The roar of the train at top speed nearly drowns her out, and the dad next to me is attempting to ignore her. But she continues to rail: "You done raped all these kids. Kilt all these kids. Kilt all these Mooslims. You got nerve to talk shit to me on my ghetto — it's the ghetto — da ghettooooooooo! . . .
"THIS IS DIVISION."
. . . "You rape yo kids,
you rape yo mama, you rape yo daddy—don't come and talk no shit on me on
my mothafuckin' train bitch! And you live in the suburbs! You betta suck my dick! All yall rapists! Come on my mothafuckin' train. This the ghetto. You rape. You rob. You take yo kids and fuck yo own kids . . ."
"DAMEN IS NEXT. DOORS OPEN TO THE RIGHT AT DAMEN.”
"That's what the kids pick up. ... Don't come on the ghetto and talk shit. Ooh baby ... I'm a get paid ... Why ya want fuck yo kids? Why yo wanna do this, mom? ... Cause I ain't had no dick ... ahhurg."
In all this time — since the bearded young man spoke — no one else has said a peep to her. As I exit at Damen, I’m feeling bad for not having said or done something. But what?
While the train's stopped, I see a conductor's head sticking out a window on the far end. I sprint down to her and tell her there's a foul-mouthed disorderly woman in the second-from-last car, #3122.
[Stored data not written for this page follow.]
-- ==== Sys2Proof/Config.lean ====
section
/-!
DEFINITION. What the spec leaves open. A free value has no body: no proof can know it, so a claim about it holds
whatever it is. The other constants are fixed figures of the spec that several files use.
-/

namespace Sys2Proof

/-- The source of free values: the n-th value that the spec leaves open (log 2). The device holds n in
`Dev.freeIdx` and advances it at each use. -/
opaque Config.freeValue : Nat → Word

/-- The 32-bit syndrome that holds the STATUS_WORDs of the listed rails (R270): the spec gives the words no places in it (log 290). -/
opaque Config.statusSyndrome : List Nat → Nat

/-- The 32-byte header of a sector of the flash log, little-endian, by the boot count and the number of the sector's first record
(R403): the spec names the boot count in it (R402) and gives no layout (log 314). -/
opaque Config.sectorHeader : Nat → Nat → BitVec 256

/-- The MAC address under which the service cores send on the side port; the spec gives none (log 299). -/
opaque Config.sideMac : Nat

/-- The 64 bytes of a table image's header (R141): the spec names what it holds, the table ID, the MAJOR revision, the two
seeds and the count of valid entries, and gives no place to any of them (log 52). -/
opaque Config.imageHeader : Nat → Nat → Nat → Nat → Nat → List Byte

end Sys2Proof
end

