/-! Window 15, PNT_ (spec/05_quarry_central_store.md) and its header page (spec/00_scope.md R16). -/

def PNT_CFG : Reg where
  id := 208
  win := 15
  off := 0x0
  wide := false
  dims := []
  fields := [⟨"EN", 31, 31, .rw, .const 0⟩, ⟨"RING", 7, 0, .rw, .const 0⟩]
def PNT_RATE : Reg where
  id := 209
  win := 15
  off := 0x4
  wide := false
  dims := []
  fields := [⟨"KSPS", 23, 0, .rw, .const 0⟩]
def PNT_RATE_DROP : Reg where
  id := 210
  win := 15
  off := 0x8
  wide := false
  dims := []
  fields := [⟨"COUNT", 31, 0, .ro, .const 0⟩]
def PNT_PORT_CFG : Reg where
  id := 211
  win := 15
  off := 0x10000
  wide := false
  dims := [⟨0, 1024, 0x20⟩]
  fields := [⟨"EN", 31, 31, .rw, .const 0⟩, ⟨"RAND", 30, 30, .rw, .const 0⟩, ⟨"N_M1", 23, 0, .rw, .const 0⟩]
def PNT_PORT_LEN : Reg where
  id := 212
  win := 15
  off := 0x10004
  wide := false
  dims := [⟨0, 1024, 0x20⟩]
  fields := [⟨"LEN", 12, 0, .rw, .const 128⟩]
def PNT_SEL : Reg where
  id := 213
  win := 15
  off := 0x10008
  wide := true
  dims := [⟨0, 1024, 0x20⟩]
  fields := [⟨"COUNT", 63, 0, .ro, .const 0⟩]
def PNT_SEL_FAIL : Reg where
  id := 214
  win := 15
  off := 0x10010
  wide := false
  dims := [⟨0, 1024, 0x20⟩]
  fields := [⟨"COUNT", 31, 0, .ro, .const 0⟩]
def PNT_DROP_SPACE : Reg where
  id := 215
  win := 15
  off := 0x10014
  wide := false
  dims := [⟨0, 1024, 0x20⟩]
  fields := [⟨"COUNT", 31, 0, .ro, .const 0⟩]
def PNT_SEQ : Reg where
  id := 216
  win := 15
  off := 0x10018
  wide := false
  dims := [⟨0, 1024, 0x20⟩]
  fields := [⟨"COUNT", 31, 0, .ro, .const 0⟩]
def PNT_ID : Reg where
  id := 217
  win := 15
  off := 0xFF000
  wide := false
  dims := []
  fields := [⟨"WINDOW", 31, 24, .ro, .const 15⟩, ⟨"MAJOR", 23, 16, .ro, .const 1⟩, ⟨"MINOR", 15, 8, .ro, .const 0⟩]
def PNT_CFG_COMMIT : Reg where
  id := 218
  win := 15
  off := 0xFF004
  wide := false
  dims := []
  fields := [⟨"BUSY", 31, 31, .ro, .const 0⟩, ⟨"GO", 0, 0, .wo, .const 0⟩]

/-! Window 16, GTH_ (spec/08_gather_collectives.md) and its header page (spec/00_scope.md R16). -/

def GTH_CFG : Reg where
  id := 219
  win := 16
  off := 0x0
  wide := false
  dims := []
  fields := [⟨"ENG_EN", 31, 24, .rw, .const 0⟩, ⟨"ERR_QUEUE", 19, 16, .rw, .const 8⟩, ⟨"TTL", 15, 8, .rw, .const 64⟩, ⟨"DEF_ENG", 2, 0, .rw, .const 0⟩]
def GTH_UDP_PORT : Reg where
  id := 220
  win := 16
  off := 0x4
  wide := false
  dims := []
  fields := [⟨"PORT", 15, 0, .rw, .const 0⟩]
def GTH_ANS_RATE : Reg where
  id := 221
  win := 16
  off := 0x8
  wide := false
  dims := []
  fields := [⟨"KPPS", 19, 0, .rw, .const 1000⟩]
def GTH_UNSERVED : Reg where
  id := 222
  win := 16
  off := 0xC
  wide := false
  dims := []
  fields := [⟨"COUNT", 31, 0, .ro, .const 0⟩]
def GTH_DIR_IDX : Reg where
  id := 223
  win := 16
  off := 0x200
  wide := false
  dims := []
  fields := [⟨"SLOT", 11, 0, .rw, .const 0⟩]
def GTH_EP_CTL : Reg where
  id := 224
  win := 16
  off := 0x40
  wide := false
  dims := [⟨0, 4, 0x20⟩]
  fields := [⟨"EN", 31, 31, .rw, .const 0⟩, ⟨"FAM", 30, 30, .rw, .const 0⟩]
def GTH_EP_ADDR : Reg where
  id := 225
  win := 16
  off := 0x44
  wide := false
  dims := [⟨0, 4, 0x20⟩, ⟨0, 4, 0x4⟩]
  fields := [⟨"ADDR", 31, 0, .rw, .const 0⟩]
def GTH_EP_MAC_HI : Reg where
  id := 226
  win := 16
  off := 0x54
  wide := false
  dims := [⟨0, 4, 0x20⟩]
  fields := [⟨"MAC_HI", 15, 0, .rw, .const 0⟩]
def GTH_EP_MAC_LO : Reg where
  id := 227
  win := 16
  off := 0x58
  wide := false
  dims := [⟨0, 4, 0x20⟩]
  fields := [⟨"MAC_LO", 31, 0, .rw, .const 0⟩]
def GTH_LVL : Reg where
  id := 228
  win := 16
  off := 0x100
  wide := false
  dims := [⟨0, 4, 0x4⟩]
  fields := [⟨"BURST", 31, 16, .rw, .const 1024⟩, ⟨"RATE", 15, 0, .rw, .table [0, 4578, 3052, 1526]⟩]
def GTH_DIR_DATA : Reg where
  id := 229
  win := 16
  off := 0x204
  wide := false
  dims := []
  fields := [⟨"VALID", 31, 31, .ro, .const 0⟩, ⟨"ENGINES", 30, 23, .ro, .const 0⟩, ⟨"GROUP", 19, 0, .ro, .const 0⟩]
def GTH_DIR_GEN : Reg where
  id := 230
  win := 16
  off := 0x208
  wide := false
  dims := []
  fields := [⟨"GEN", 31, 0, .ro, .const 0⟩]
def GTH_DIR_NEXT : Reg where
  id := 231
  win := 16
  off := 0x20C
  wide := false
  dims := []
  fields := [⟨"NEXT", 31, 0, .ro, .const 0⟩]
def GTH_DIR_OLDEST : Reg where
  id := 232
  win := 16
  off := 0x210
  wide := false
  dims := []
  fields := [⟨"OLDEST", 31, 0, .ro, .const 0⟩]
def GTH_THR : Reg where
  id := 233
  win := 16
  off := 0x10000
  wide := false
  dims := [⟨0, 4096, 0x4⟩]
  fields := [⟨"HOLD", 31, 31, .rw, .const 0⟩, ⟨"GAP_US", 15, 0, .rw, .const 0⟩]
def GTH_ENG_STAT : Reg where
  id := 234
  win := 16
  off := 0x20000
  wide := false
  dims := [⟨0, 8, 0x100⟩]
  fields := [⟨"TOKENS", 31, 12, .ro, .const 0⟩, ⟨"CTX_USED", 9, 0, .ro, .const 0⟩]
def GTH_RX : Reg where
  id := 235
  win := 16
  off := 0x20010
  wide := true
  dims := [⟨0, 8, 0x100⟩]
  fields := [⟨"COUNT", 63, 0, .ro, .const 0⟩]
def GTH_BYTES : Reg where
  id := 236
  win := 16
  off := 0x20018
  wide := true
  dims := [⟨0, 8, 0x100⟩]
  fields := [⟨"COUNT", 63, 0, .ro, .const 0⟩]
def GTH_DUP : Reg where
  id := 237
  win := 16
  off := 0x20020
  wide := false
  dims := [⟨0, 8, 0x100⟩]
  fields := [⟨"COUNT", 31, 0, .ro, .const 0⟩]
def GTH_RESEND : Reg where
  id := 238
  win := 16
  off := 0x20024
  wide := false
  dims := [⟨0, 8, 0x100⟩]
  fields := [⟨"COUNT", 31, 0, .ro, .const 0⟩]
def GTH_NAK_TX : Reg where
  id := 239
  win := 16
  off := 0x20028
  wide := false
  dims := [⟨0, 8, 0x100⟩]
  fields := [⟨"COUNT", 31, 0, .ro, .const 0⟩]
def GTH_ERR_TX : Reg where
  id := 240
  win := 16
  off := 0x2002C
  wide := false
  dims := [⟨0, 8, 0x100⟩]
  fields := [⟨"COUNT", 31, 0, .ro, .const 0⟩]
def GTH_ANS_DROP : Reg where
  id := 241
  win := 16
  off := 0x20030
  wide := false
  dims := [⟨0, 8, 0x100⟩]
  fields := [⟨"COUNT", 31, 0, .ro, .const 0⟩]
def GTH_STRAG : Reg where
  id := 242
  win := 16
  off := 0x20034
  wide := false
  dims := [⟨0, 8, 0x100⟩]
  fields := [⟨"COUNT", 31, 0, .ro, .const 0⟩]
def GTH_HOLD_EXP : Reg where
  id := 243
  win := 16
  off := 0x20038
  wide := false
  dims := [⟨0, 8, 0x100⟩]
  fields := [⟨"COUNT", 31, 0, .ro, .const 0⟩]
def GTH_RX_BAD : Reg where
  id := 244
  win := 16
  off := 0x2003C
  wide := false
  dims := [⟨0, 8, 0x100⟩]
  fields := [⟨"COUNT", 31, 0, .ro, .const 0⟩]
def GTH_SAT : Reg where
  id := 245
  win := 16
  off := 0x20040
  wide := false
  dims := [⟨0, 8, 0x100⟩]
  fields := [⟨"COUNT", 31, 0, .ro, .const 0⟩]
def GTH_ID : Reg where
  id := 246
  win := 16
  off := 0xFF000
  wide := false
  dims := []
  fields := [⟨"WINDOW", 31, 24, .ro, .const 16⟩, ⟨"MAJOR", 23, 16, .ro, .const 1⟩, ⟨"MINOR", 15, 8, .ro, .const 0⟩]
def GTH_CFG_COMMIT : Reg where
  id := 247
  win := 16
  off := 0xFF004
  wide := false
  dims := []
  fields := [⟨"BUSY", 31, 31, .ro, .const 0⟩, ⟨"GO", 0, 0, .wo, .const 0⟩]
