/-- RATE_MATCH: one idle block inserted or deleted between frames; an ordered set is never removed (R60). -/
def execRateMatch (p : Fin 1024) (insert : Bool) (s : State) : Host.Outcome State Fault Refusal :=
  s.run (fun d =>
    let p := p.val
    if !d.alignLocked p || d.wireArriving p || (!insert && d.setsOnly p) then d
    else if insert then (d.inc F.PCS_RM_INS_COUNT (pix p)).pmc (64 + p / 32) 0x25 1
    else (d.inc F.PCS_RM_DEL_COUNT (pix p)).pmc (64 + p / 32) 0x24 1)

/-- RM_OVF: the dual-clock queue is full; the arriving frame is truncated and ends errored: the one whose header window has come,
or else the next, if the link is up (R61). -/
def execRmOvf (p : Fin 1024) (s : State) : Host.Outcome State Fault Refusal :=
  s.run (fun d =>
    let p := p.val
    if d.absent p then d
    else
      let d := (d.inc F.PCS_RM_OVF_COUNT (pix p)).wr F.PCS_PORT_STAT_RM_OVF (pix p) 1
      if d.wireArriving p then d.markArriving p .truncated true
      else if d.linkUp p then d.markNext p 1 .truncated
      else d)

/-- Port `p` has a frame to send: a copy on its queues or in its egress pipeline, or a PFC frame that is due (R63, R166). -/
def Dev.hasFrame (d : Dev) (p : Nat) : Bool :=
  d.dp.copies.any (fun c => c.queue < 393216 && c.queue % 12288 / 12 == p && !c.released) ||
    (Sparse.get {} d.dp.egr p : EgrPort).pfcDue

/-- LPI_ENTER: LPI_US µs without a frame to send (R63). -/
def execLpiEnter (p : Fin 1024) (s : State) : Host.Outcome State Fault Refusal :=
  s.run (fun d =>
    if d.onC F.PCS_PORT_CTL_LPI_EN (pix p.val) && d.linkUp p.val && !d.hasFrame p.val && !(d.port p.val).waking then
      d.setTxLpi p.val true
    else d)

/-- LPI_WAKE: the 1.0 µs wake time since a frame came to wait has passed; the held frame may go (R63). -/
def execLpiWake (p : Fin 1024) (s : State) : Host.Outcome State Fault Refusal :=
  s.run (fun d => if (d.port p.val).waking then d.setPort p.val { d.port p.val with waking := false } else d)

/-! ## Freezing (R67, R68) -/

/-- ADAPT_FREEZE: a reason comes to hold on a lane. The quiet reason means SIG_DET = 0. -/
def execAdaptFreeze (n : Fin 1024) (why : FreezeWhy) (s : State) : Host.Outcome State Fault Refusal :=
  s.run (fun d =>
    let n := n.val
    let d := match why with
      | .quiet => (d.wr F.LANE_STAT_SIG_DET [n] 0).setLane n { d.lane n with quiet := true }
      | .idleOnly => d.setLane n { d.lane n with idle := true }
    d.evalFreeze n)

/-- ADAPT_UNFREEZE: a reason no longer holds. -/
def execAdaptUnfreeze (n : Fin 1024) (why : FreezeWhy) (s : State) : Host.Outcome State Fault Refusal :=
  s.run (fun d =>
    let n := n.val
    let d := match why with
      | .quiet => (d.wr F.LANE_STAT_SIG_DET [n] 1).setLane n { d.lane n with quiet := false }
      | .idleOnly => d.setLane n { d.lane n with idle := false }
    d.evalFreeze n)

/-- RESTART on lane `n`: a tracking lane acquires again from its coefficients, out of tracking from now on (R66); discarded while
FORCE_FRZ = 1 or during training. -/
def Dev.adaptRestart (d : Dev) (n : Nat) : Dev :=
  if d.rd F.LANE_STAT_ADAPT [n] = 2 && !d.on F.LANE_ADAPT_FORCE_FRZ [n] && !(d.lane n).training then
    (d.wr F.LANE_STAT_ADAPT [n] 1).setLane n { d.lane n with left := some d.rst.mono }
  else d

/-- ADAPT_RESTART: a write of LANE_ADAPT[n].RESTART (R14, R56). -/
def execAdaptRestart (m : Master) (n : Fin 1024) (s : State) : Host.Outcome State Fault Refusal :=
  s.run (fun d => if isPfSvc m && !d.hostBlocked m && d.domOn (n.val / 8) then d.adaptRestart n.val else d)

/-! ## References and PLLs (R394, R412, R445) -/

/-- The ports of cluster `c` that are enabled. -/
def Dev.clusterPorts (d : Dev) (c : Nat) : List Nat := (List.range 32).map (32 * c + ·) |>.filter (fun p => d.portEn p)

/-- The lanes of a list of ports lose READY and the ports go down; bring-up starts again at phase 1. -/
def Dev.portsLoseReady (d : Dev) (ps : List Nat) : Dev :=
  ps.foldl (fun d p =>
    let d := (d.portLanes p).foldl (fun d n => d.wr F.LANE_STAT_READY [n] 0) d
    d.portDown p (if d.portLive p then 1 else 0)) d

/-- The clusters that REFCLK_(B + i) serves (R24). -/
def refClusters (i : Nat) : List Nat := (List.range 4).map (fun j => 4 * (i + 1) + j)

/-- Whether input REFCLK_(B + i) is out of range. -/
def Dev.refclk (d : Dev) (i : Nat) (bad : Bool) : Dev := { d with rst := { d.rst with refclk := putBit d.rst.refclk i bad } }

/-- REFCLK_OUT_OF_RANGE: input REFCLK_(B + i) is absent or beyond 1,000 ppm. -/
def execRefclkOutOfRange (b : Fin 7) (s : State) : Host.Outcome State Fault Refusal :=
  s.runAny (fun d => (d.refclk b.val true).apply (fun d =>
    (refClusters b.val).foldl (fun d c => (d.wr F.PCS_CL_STAT_REF_OK [c] 0).portsLoseReady (d.clusterPorts c)) d))

/-- REF_OK_RESTORE: the input is back within range. -/
def execRefOkRestore (b : Fin 7) (s : State) : Host.Outcome State Fault Refusal :=
  s.runAny (fun d => (d.refclk b.val false).apply (fun d =>
    (refClusters b.val).foldl (fun d c => d.wr F.PCS_CL_STAT_REF_OK [c] 1) d))

/-- A macro's transmit PLL loses lock: its ports go down (R394). -/
def Dev.macroPllLost (d : Dev) (m : Nat) : Dev :=
  (d.wr F.LANE_MACRO_STAT_PLL_LOCK [m] 0).portsLoseReady
    (((List.range 8).map (8 * m + ·)).filter (fun p => d.portEn p && !d.absent p))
"Okay, I'll report it," she sighs, as if she's heard this a hundred times.
* * *
After midnight I return to the Damen platform to head back south. I light up a Camel and listen to three dudes talk about the metal show they just saw at the Double Door. The southbound is taking its time. But within a few minutes, along comes a northbound O’Hare train and pulls up on the opposite side. I look through the windows. Is that —?
Yep. It’s Ms. Mucho again. Same car 3122, same corner, same seat. Only now she appears more tranquil, mouth shut and hood pulled halfway over her face. She wipes her nose with a tissue as the train shuts its doors and takes her into the night.